> _How to complete this task_
Keep every character as it is and output all of the records.

Data entries:

⟨

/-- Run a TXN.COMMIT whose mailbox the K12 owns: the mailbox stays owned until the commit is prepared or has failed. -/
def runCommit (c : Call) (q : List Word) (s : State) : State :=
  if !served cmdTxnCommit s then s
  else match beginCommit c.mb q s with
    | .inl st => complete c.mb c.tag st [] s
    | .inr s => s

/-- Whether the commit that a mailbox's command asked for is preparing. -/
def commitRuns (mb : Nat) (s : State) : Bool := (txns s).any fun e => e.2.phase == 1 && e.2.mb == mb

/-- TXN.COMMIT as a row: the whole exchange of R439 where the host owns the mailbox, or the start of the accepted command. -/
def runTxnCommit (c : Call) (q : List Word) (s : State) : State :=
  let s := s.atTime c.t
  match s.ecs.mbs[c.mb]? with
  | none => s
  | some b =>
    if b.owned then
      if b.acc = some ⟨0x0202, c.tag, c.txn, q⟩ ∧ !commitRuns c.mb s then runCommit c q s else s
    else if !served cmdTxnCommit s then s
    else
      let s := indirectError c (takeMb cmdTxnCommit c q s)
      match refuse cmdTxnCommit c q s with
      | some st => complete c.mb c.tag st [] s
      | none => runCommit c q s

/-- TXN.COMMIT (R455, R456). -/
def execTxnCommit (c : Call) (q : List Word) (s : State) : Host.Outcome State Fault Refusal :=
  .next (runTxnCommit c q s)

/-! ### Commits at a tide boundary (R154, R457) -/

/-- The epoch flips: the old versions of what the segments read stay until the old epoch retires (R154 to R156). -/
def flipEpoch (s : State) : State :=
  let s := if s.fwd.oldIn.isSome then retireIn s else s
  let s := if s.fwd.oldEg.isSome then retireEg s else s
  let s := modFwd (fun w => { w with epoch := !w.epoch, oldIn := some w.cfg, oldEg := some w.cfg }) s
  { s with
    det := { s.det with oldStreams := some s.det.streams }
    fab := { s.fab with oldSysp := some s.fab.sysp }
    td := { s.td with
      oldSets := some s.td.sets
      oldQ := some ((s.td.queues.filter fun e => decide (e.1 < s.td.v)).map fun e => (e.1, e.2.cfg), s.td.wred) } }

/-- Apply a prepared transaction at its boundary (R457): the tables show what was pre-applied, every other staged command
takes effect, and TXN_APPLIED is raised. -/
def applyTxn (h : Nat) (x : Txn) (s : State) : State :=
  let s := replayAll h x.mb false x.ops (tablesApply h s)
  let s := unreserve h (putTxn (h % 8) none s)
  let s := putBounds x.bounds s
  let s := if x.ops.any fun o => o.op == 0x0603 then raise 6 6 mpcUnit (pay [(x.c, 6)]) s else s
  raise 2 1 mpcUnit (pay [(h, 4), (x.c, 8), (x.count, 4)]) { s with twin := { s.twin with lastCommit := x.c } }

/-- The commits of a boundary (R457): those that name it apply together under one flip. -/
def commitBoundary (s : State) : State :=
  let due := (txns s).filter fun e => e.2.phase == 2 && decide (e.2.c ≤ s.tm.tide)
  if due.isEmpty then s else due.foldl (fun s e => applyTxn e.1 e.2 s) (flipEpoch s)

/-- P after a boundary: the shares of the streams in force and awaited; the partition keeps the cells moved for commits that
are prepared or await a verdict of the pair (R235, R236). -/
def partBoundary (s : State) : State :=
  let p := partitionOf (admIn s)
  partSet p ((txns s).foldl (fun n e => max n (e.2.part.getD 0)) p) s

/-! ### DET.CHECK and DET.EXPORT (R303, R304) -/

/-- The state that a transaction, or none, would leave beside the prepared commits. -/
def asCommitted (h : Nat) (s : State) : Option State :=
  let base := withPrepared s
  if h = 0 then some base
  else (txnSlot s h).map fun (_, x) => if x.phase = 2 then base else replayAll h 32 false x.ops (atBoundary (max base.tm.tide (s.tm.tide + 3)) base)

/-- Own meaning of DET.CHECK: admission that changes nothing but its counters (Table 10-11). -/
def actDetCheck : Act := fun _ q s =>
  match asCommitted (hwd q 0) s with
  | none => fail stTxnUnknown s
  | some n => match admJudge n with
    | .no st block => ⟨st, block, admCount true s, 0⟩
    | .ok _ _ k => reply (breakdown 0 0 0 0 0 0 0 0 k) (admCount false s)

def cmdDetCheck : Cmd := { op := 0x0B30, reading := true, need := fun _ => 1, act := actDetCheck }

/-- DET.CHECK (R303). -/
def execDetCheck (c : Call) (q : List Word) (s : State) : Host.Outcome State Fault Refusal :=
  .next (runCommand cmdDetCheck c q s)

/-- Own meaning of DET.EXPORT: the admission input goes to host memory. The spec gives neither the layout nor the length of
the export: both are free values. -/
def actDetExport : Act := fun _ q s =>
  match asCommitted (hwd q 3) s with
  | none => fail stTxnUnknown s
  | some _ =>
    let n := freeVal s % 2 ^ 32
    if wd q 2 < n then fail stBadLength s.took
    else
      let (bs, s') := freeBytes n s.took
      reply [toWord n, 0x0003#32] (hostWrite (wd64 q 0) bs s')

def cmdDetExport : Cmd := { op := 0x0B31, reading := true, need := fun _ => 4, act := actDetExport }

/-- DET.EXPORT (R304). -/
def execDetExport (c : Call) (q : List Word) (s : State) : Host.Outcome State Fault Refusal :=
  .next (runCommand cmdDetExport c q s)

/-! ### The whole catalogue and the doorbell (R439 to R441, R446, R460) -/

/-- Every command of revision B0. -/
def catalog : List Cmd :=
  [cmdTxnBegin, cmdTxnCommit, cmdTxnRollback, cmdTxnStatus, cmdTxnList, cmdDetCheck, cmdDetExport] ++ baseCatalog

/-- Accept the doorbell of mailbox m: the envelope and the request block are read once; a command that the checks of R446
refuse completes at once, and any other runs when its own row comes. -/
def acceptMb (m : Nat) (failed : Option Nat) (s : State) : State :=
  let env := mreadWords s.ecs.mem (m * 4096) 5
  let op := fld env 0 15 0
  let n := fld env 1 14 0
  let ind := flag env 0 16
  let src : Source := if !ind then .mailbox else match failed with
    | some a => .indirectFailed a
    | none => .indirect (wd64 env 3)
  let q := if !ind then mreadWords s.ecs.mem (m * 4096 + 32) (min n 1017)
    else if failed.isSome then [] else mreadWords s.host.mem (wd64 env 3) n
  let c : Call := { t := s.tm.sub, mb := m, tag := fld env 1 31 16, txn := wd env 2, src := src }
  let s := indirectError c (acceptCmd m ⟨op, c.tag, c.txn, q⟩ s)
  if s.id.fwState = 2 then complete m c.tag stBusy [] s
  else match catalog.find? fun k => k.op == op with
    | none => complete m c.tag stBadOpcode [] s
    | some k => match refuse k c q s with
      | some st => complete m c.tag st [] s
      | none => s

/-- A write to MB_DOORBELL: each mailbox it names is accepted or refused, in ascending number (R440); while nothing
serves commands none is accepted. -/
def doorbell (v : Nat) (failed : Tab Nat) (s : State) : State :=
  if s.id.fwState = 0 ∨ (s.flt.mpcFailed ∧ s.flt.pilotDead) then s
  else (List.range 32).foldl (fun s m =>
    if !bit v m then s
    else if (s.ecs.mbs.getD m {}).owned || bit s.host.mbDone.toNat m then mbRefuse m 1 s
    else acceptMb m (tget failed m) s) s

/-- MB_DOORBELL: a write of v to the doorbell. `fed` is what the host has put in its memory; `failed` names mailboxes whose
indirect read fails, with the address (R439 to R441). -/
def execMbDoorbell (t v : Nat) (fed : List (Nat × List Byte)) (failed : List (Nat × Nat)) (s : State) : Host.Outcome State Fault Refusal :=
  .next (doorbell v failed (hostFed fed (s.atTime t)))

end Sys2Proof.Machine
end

⟩

> _Exercise solution_
/-- Run a TXN.COMMIT whose mailbox the K12 owns: the mailbox stays owned until the commit is prepared or has failed. -/
def runCommit (c : Call) (q : List Word) (s : State) : State :=
  if !served cmdTxnCommit s then s
  else match beginCommit c.mb q s with
    | .inl st => complete c.mb c.tag st [] s
    | .inr s => s

/-- Whether the commit that a mailbox's command asked for is preparing. -/
def commitRuns (mb : Nat) (s : State) : Bool := (txns s).any fun e => e.2.phase == 1 && e.2.mb == mb

/-- TXN.COMMIT as a row: the whole exchange of R439 where the host owns the mailbox, or the start of the accepted command. -/
def runTxnCommit (c : Call) (q : List Word) (s : State) : State :=
  let s := s.atTime c.t
  match s.ecs.mbs[c.mb]? with
  | none => s
  | some b =>
    if b.owned then
      if b.acc = some ⟨0x0202, c.tag, c.txn, q⟩ ∧ !commitRuns c.mb s then runCommit c q s else s
    else if !served cmdTxnCommit s then s
    else
      let s := indirectError c (takeMb cmdTxnCommit c q s)
      match refuse cmdTxnCommit c q s with
      | some st => complete c.mb c.tag st [] s
      | none => runCommit c q s

/-- TXN.COMMIT (R455, R456). -/
def execTxnCommit (c : Call) (q : List Word) (s : State) : Host.Outcome State Fault Refusal :=
  .next (runTxnCommit c q s)

/-! ### Commits at a tide boundary (R154, R457) -/

/-- The epoch flips: the old versions of what the segments read stay until the old epoch retires (R154 to R156). -/
def flipEpoch (s : State) : State :=
  let s := if s.fwd.oldIn.isSome then retireIn s else s
  let s := if s.fwd.oldEg.isSome then retireEg s else s
  let s := modFwd (fun w => { w with epoch := !w.epoch, oldIn := some w.cfg, oldEg := some w.cfg }) s
  { s with
    det := { s.det with oldStreams := some s.det.streams }
    fab := { s.fab with oldSysp := some s.fab.sysp }
    td := { s.td with
      oldSets := some s.td.sets
      oldQ := some ((s.td.queues.filter fun e => decide (e.1 < s.td.v)).map fun e => (e.1, e.2.cfg), s.td.wred) } }

/-- Apply a prepared transaction at its boundary (R457): the tables show what was pre-applied, every other staged command
takes effect, and TXN_APPLIED is raised. -/
def applyTxn (h : Nat) (x : Txn) (s : State) : State :=
  let s := replayAll h x.mb false x.ops (tablesApply h s)
  let s := unreserve h (putTxn (h % 8) none s)
  let s := putBounds x.bounds s
  let s := if x.ops.any fun o => o.op == 0x0603 then raise 6 6 mpcUnit (pay [(x.c, 6)]) s else s
  raise 2 1 mpcUnit (pay [(h, 4), (x.c, 8), (x.count, 4)]) { s with twin := { s.twin with lastCommit := x.c } }

/-- The commits of a boundary (R457): those that name it apply together under one flip. -/
def commitBoundary (s : State) : State :=
  let due := (txns s).filter fun e => e.2.phase == 2 && decide (e.2.c ≤ s.tm.tide)
  if due.isEmpty then s else due.foldl (fun s e => applyTxn e.1 e.2 s) (flipEpoch s)

/-- P after a boundary: the shares of the streams in force and awaited; the partition keeps the cells moved for commits that
are prepared or await a verdict of the pair (R235, R236). -/
def partBoundary (s : State) : State :=
  let p := partitionOf (admIn s)
  partSet p ((txns s).foldl (fun n e => max n (e.2.part.getD 0)) p) s

/-! ### DET.CHECK and DET.EXPORT (R303, R304) -/

/-- The state that a transaction, or none, would leave beside the prepared commits. -/
def asCommitted (h : Nat) (s : State) : Option State :=
  let base := withPrepared s
  if h = 0 then some base
  else (txnSlot s h).map fun (_, x) => if x.phase = 2 then base else replayAll h 32 false x.ops (atBoundary (max base.tm.tide (s.tm.tide + 3)) base)

/-- Own meaning of DET.CHECK: admission that changes nothing but its counters (Table 10-11). -/
def actDetCheck : Act := fun _ q s =>
  match asCommitted (hwd q 0) s with
  | none => fail stTxnUnknown s
  | some n => match admJudge n with
    | .no st block => ⟨st, block, admCount true s, 0⟩
    | .ok _ _ k => reply (breakdown 0 0 0 0 0 0 0 0 k) (admCount false s)

def cmdDetCheck : Cmd := { op := 0x0B30, reading := true, need := fun _ => 1, act := actDetCheck }

/-- DET.CHECK (R303). -/
def execDetCheck (c : Call) (q : List Word) (s : State) : Host.Outcome State Fault Refusal :=
  .next (runCommand cmdDetCheck c q s)

/-- Own meaning of DET.EXPORT: the admission input goes to host memory. The spec gives neither the layout nor the length of
the export: both are free values. -/
def actDetExport : Act := fun _ q s =>
  match asCommitted (hwd q 3) s with
  | none => fail stTxnUnknown s
  | some _ =>
    let n := freeVal s % 2 ^ 32
    if wd q 2 < n then fail stBadLength s.took
    else
      let (bs, s') := freeBytes n s.took
      reply [toWord n, 0x0003#32] (hostWrite (wd64 q 0) bs s')

def cmdDetExport : Cmd := { op := 0x0B31, reading := true, need := fun _ => 4, act := actDetExport }

/-- DET.EXPORT (R304). -/
def execDetExport (c : Call) (q : List Word) (s : State) : Host.Outcome State Fault Refusal :=
  .next (runCommand cmdDetExport c q s)

/-! ### The whole catalogue and the doorbell (R439 to R441, R446, R460) -/

/-- Every command of revision B0. -/
def catalog : List Cmd :=
  [cmdTxnBegin, cmdTxnCommit, cmdTxnRollback, cmdTxnStatus, cmdTxnList, cmdDetCheck, cmdDetExport] ++ baseCatalog

/-- Accept the doorbell of mailbox m: the envelope and the request block are read once; a command that the checks of R446
refuse completes at once, and any other runs when its own row comes. -/
def acceptMb (m : Nat) (failed : Option Nat) (s : State) : State :=
  let env := mreadWords s.ecs.mem (m * 4096) 5
  let op := fld env 0 15 0
  let n := fld env 1 14 0
  let ind := flag env 0 16
  let src : Source := if !ind then .mailbox else match failed with
    | some a => .indirectFailed a
    | none => .indirect (wd64 env 3)
  let q := if !ind then mreadWords s.ecs.mem (m * 4096 + 32) (min n 1017)
    else if failed.isSome then [] else mreadWords s.host.mem (wd64 env 3) n
  let c : Call := { t := s.tm.sub, mb := m, tag := fld env 1 31 16, txn := wd env 2, src := src }
  let s := indirectError c (acceptCmd m ⟨op, c.tag, c.txn, q⟩ s)
  if s.id.fwState = 2 then complete m c.tag stBusy [] s
  else match catalog.find? fun k => k.op == op with
    | none => complete m c.tag stBadOpcode [] s
    | some k => match refuse k c q s with
      | some st => complete m c.tag st [] s
      | none => s

/-- A write to MB_DOORBELL: each mailbox it names is accepted or refused, in ascending number (R440); while nothing
serves commands none is accepted. -/
def doorbell (v : Nat) (failed : Tab Nat) (s : State) : State :=
  if s.id.fwState = 0 ∨ (s.flt.mpcFailed ∧ s.flt.pilotDead) then s
  else (List.range 32).foldl (fun s m =>
    if !bit v m then s
    else if (s.ecs.mbs.getD m {}).owned || bit s.host.mbDone.toNat m then mbRefuse m 1 s
    else acceptMb m (tget failed m) s) s

/-- MB_DOORBELL: a write of v to the doorbell. `fed` is what the host has put in its memory; `failed` names mailboxes whose
indirect read fails, with the address (R439 to R441). -/
def execMbDoorbell (t v : Nat) (fed : List (Nat × List Byte)) (failed : List (Nat × Nat)) (s : State) : Host.Outcome State Fault Refusal :=
  .next (doorbell v failed (hostFed fed (s.atTime t)))

end Sys2Proof.Machine
end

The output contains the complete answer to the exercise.